Task: In the records below, find the line that contains "regsBut s t" and the line that contains "t.get CTL_SK_CTL_reason c", then retype exactly those two lines and every line between them.

═════ Material provided

/-- SKEIN_STARVED, STALL_LIMIT_EXPIRY (R68, R69): the first starvation cycle of a skein sets its late flag, counts, and records one
event; a later one only counts; the expiry of the limit stops the engine with 0x023C and faults the context, unless the queue that feeds the
starved port is halted. At a matrix station's port of moving tiles a starvation cycle is a hold as well (R92). -/
def Obligations.StarvationMarksLateAndTheLimitFaults : Prop :=
  ∀ (c : Clu) (no : Nat) (j : Fin 4) (p : Fin 2) (s : State) (k : Skein), s.sk c no = some k →
    (∀ st, k.stages[j.val]? = some st → (s.starved c k j p = true ∨ s.adpStarved c k j = true) → (s.cl c).eng.starve < 2 ^ 32 - 1 →
      Completes (.skeinStarved c no j p) s fun t =>
        (∃ k', t.sk c no = some k' ∧ k'.late = true ∧ (s.starved c k j p = true → (j.val, p.val) ∈ k'.starving)) ∧
        (t.cl c).eng.starve = (s.cl c).eng.starve + 1 ∧
        (k.late = false → raisedLast t 0x02F0 c ∧ t.evr.raised.length = s.evr.raised.length + 1) ∧ (k.late = true → t.evr = s.evr) ∧
        regsBut s t (if st.stn < 16 then [MAT_STALL.addr c st.stn 0] else []) ∧
        (st.stn < 16 → p = 0 → s.get MAT_STALL_holds c st.stn < 2 ^ 32 - 1 →
          t.get MAT_STALL_holds c st.stn = s.get MAT_STALL_holds c st.stn + 1) ∧ onlyUnit s t c) ∧
    (s.starved c k j p = false → s.adpStarved c k j = false → exec (.skeinStarved c no j p) s = .next s) ∧
    (k.takes = true → (∃ x ∈ k.starving, s.feedHalted c k (x.2 == 1 && sideFed k.w x.1) = false) → (s.cl c).faulted = 0 →
      Completes (.stallLimitExpiry c no) s fun t =>
        t.get CTL_SK_CTL_reason c = 0x023C ∧ (t.cl c).eng.stopped = true ∧ (t.cl c).faulted = 0x023C ∧
        (∃ k', t.sk c no = some k' ∧ k'.ended = true ∧ (k.reason = 0 → k'.reason = 0x023C)) ∧
        raisedLast t 0x023C c ∧ memSame s t ∧ clusBut s t c) ∧
    ((∀ x ∈ k.starving, s.feedHalted c k (x.2 == 1 && sideFed k.w x.1) = true) → exec (.stallLimitExpiry c no) s = .next s)

/-- CREDIT_RETURN, LOCAL_OPERAND_READ_DONE (R66, R67): a returned credit frees one slot of the port, and the next tile of a local
source or side operand, read whole from the own window (a block-scaled one with its companion), enters its port in index order; then the
skein's tiles move on. An address that the check refuses ends the skein and faults the context with its code (R55). -/
def Obligations.TilesEnterPortsUnderCredits : Prop :=
  ∀ (c : Clu) (no : Nat) (s : State) (k : Skein), s.sk c no = some k →
    (∀ (j : Fin 4) (st : Stage), k.stages[j.val]? = some st →
      (st.p0.length + st.seqLen < st.occ0 → Completes (.creditReturn c no j 0) s fun t =>
        t = State.run (s.modStage c no j fun x => { x with occ0 := x.occ0 - 1 }) c no) ∧
      (st.p1.length < st.occ1 → 16 ≤ st.stn → Completes (.creditReturn c no j 1) s fun t =>
        t = State.run (s.modStage c no j fun x => { x with occ1 := x.occ1 - 1 }) c no) ∧
      (st.occ0 ≤ st.p0.length + st.seqLen → exec (.creditReturn c no j 0) s = .next s)) ∧
    (∀ side : Bool, (if side then k.sideLocal else k.srcLocal) = true → (side = false → s.isCross c k.w = false) →
      k.takes = true → feedDue k side = true → s.feedRoom c k side = true →
      let i := if side then k.sideArr else k.srcArr
      let f := if side then dSideFmt k.w else dSrcFmt k.w
      let addr := if side then sideAddr k.w i else srcAddr k.w i
      let comp := compAddr k.w (if side then sideAddr k.w 0 else srcAddr k.w 0) i
      (∀ a, f ≠ 4 → s.localAddr c (.stream false) addr 1024 = .ok a →
        Completes (.localOperandReadDone c no side) s fun t =>
          t = ((s.noteRead a 1024).stamp a 1024).feed c no k side (feedTile k side (s.rdMem a 1024) [] (s.rdPoison a 1024))) ∧
      (∀ a b, f = 4 → s.localAddr c (.stream false) addr 1024 = .ok a → s.localAddr c (.stream false) comp 64 = .ok b →
        Completes (.localOperandReadDone c no side) s fun t =>
          t = ((((s.noteRead a 1024).stamp a 1024).noteRead b 64).stamp b 64).feed c no k side
                (feedTile k side (s.rdMem a 1024) (s.rdMem b 64) (s.rdPoison a 1024 || s.rdPoison b 64))) ∧
      (∀ e, s.localAddr c (.stream false) addr 1024 = .error e →
        Completes (.localOperandReadDone c no side) s fun t => t = (s.endSk c no e).addrFault c e addr))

══════════

The answer:
        regsBut s t (if st.stn < 16 then [MAT_STALL.addr c st.stn 0] else []) ∧
        (st.stn < 16 → p = 0 → s.get MAT_STALL_holds c st.stn < 2 ^ 32 - 1 →
          t.get MAT_STALL_holds c st.stn = s.get MAT_STALL_holds c st.stn + 1) ∧ onlyUnit s t c) ∧
    (s.starved c k j p = false → s.adpStarved c k j = false → exec (.skeinStarved c no j p) s = .next s) ∧
    (k.takes = true → (∃ x ∈ k.starving, s.feedHalted c k (x.2 == 1 && sideFed k.w x.1) = false) → (s.cl c).faulted = 0 →
      Completes (.stallLimitExpiry c no) s fun t =>
        t.get CTL_SK_CTL_reason c = 0x023C ∧ (t.cl c).eng.stopped = true ∧ (t.cl c).faulted = 0x023C ∧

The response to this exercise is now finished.